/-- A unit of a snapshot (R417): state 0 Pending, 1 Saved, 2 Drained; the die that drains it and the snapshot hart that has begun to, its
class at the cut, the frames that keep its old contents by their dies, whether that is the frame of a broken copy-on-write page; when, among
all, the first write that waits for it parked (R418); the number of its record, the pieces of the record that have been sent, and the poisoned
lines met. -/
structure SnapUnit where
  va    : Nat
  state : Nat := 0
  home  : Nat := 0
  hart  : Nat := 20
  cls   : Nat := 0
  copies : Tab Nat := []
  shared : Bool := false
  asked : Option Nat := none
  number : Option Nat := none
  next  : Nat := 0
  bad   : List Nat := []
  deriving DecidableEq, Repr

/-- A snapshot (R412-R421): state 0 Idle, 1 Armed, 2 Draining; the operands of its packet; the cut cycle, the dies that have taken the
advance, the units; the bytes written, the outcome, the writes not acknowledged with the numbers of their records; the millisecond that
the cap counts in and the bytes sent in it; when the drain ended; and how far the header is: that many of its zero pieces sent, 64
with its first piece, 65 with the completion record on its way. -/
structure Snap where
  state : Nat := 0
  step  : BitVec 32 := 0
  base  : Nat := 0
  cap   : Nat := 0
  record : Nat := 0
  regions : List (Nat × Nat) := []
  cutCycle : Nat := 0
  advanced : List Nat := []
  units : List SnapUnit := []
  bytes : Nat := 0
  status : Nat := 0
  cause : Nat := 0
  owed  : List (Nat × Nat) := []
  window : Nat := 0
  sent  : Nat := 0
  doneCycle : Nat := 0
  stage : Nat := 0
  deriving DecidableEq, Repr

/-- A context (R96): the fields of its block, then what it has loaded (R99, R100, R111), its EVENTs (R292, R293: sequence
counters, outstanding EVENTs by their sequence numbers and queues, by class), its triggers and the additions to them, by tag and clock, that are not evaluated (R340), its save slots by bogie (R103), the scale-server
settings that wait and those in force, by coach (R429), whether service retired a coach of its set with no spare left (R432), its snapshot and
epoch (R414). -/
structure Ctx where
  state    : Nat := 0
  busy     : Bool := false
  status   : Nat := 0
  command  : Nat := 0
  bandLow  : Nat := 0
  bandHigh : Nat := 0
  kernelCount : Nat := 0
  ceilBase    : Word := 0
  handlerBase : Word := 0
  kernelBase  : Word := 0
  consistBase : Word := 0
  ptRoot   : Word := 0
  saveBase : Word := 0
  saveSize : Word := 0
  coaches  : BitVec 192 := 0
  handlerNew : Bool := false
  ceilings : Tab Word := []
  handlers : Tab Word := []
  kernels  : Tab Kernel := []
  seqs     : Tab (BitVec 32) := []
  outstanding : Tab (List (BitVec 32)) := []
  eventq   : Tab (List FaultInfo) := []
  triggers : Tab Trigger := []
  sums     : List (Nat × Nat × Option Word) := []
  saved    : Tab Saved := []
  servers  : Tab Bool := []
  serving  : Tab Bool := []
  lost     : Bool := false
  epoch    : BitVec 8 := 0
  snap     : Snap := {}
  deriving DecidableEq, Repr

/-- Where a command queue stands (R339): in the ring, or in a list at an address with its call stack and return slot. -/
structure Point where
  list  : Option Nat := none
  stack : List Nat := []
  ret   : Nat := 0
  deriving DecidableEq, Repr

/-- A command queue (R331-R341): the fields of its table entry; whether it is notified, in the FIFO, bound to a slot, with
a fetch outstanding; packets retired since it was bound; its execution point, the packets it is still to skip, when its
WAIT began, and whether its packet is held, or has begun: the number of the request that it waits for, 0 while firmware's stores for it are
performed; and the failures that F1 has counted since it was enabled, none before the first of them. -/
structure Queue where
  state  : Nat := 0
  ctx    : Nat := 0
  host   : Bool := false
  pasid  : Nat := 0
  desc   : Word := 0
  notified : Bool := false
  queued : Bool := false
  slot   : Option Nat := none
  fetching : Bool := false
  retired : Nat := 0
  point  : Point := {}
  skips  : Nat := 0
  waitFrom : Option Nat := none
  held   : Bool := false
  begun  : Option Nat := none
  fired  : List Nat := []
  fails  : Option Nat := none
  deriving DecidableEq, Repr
···
TASK INSTRUCTIONS: The lines that contain the word "EVENTs" are wanted; copy each of them from the records.

WRITTEN SOLUTION:
/-- A context (R96): the fields of its block, then what it has loaded (R99, R100, R111), its EVENTs (R292, R293: sequence
counters, outstanding EVENTs by their sequence numbers and queues, by class), its triggers and the additions to them, by tag and clock, that are not evaluated (R340), its save slots by bogie (R103), the scale-server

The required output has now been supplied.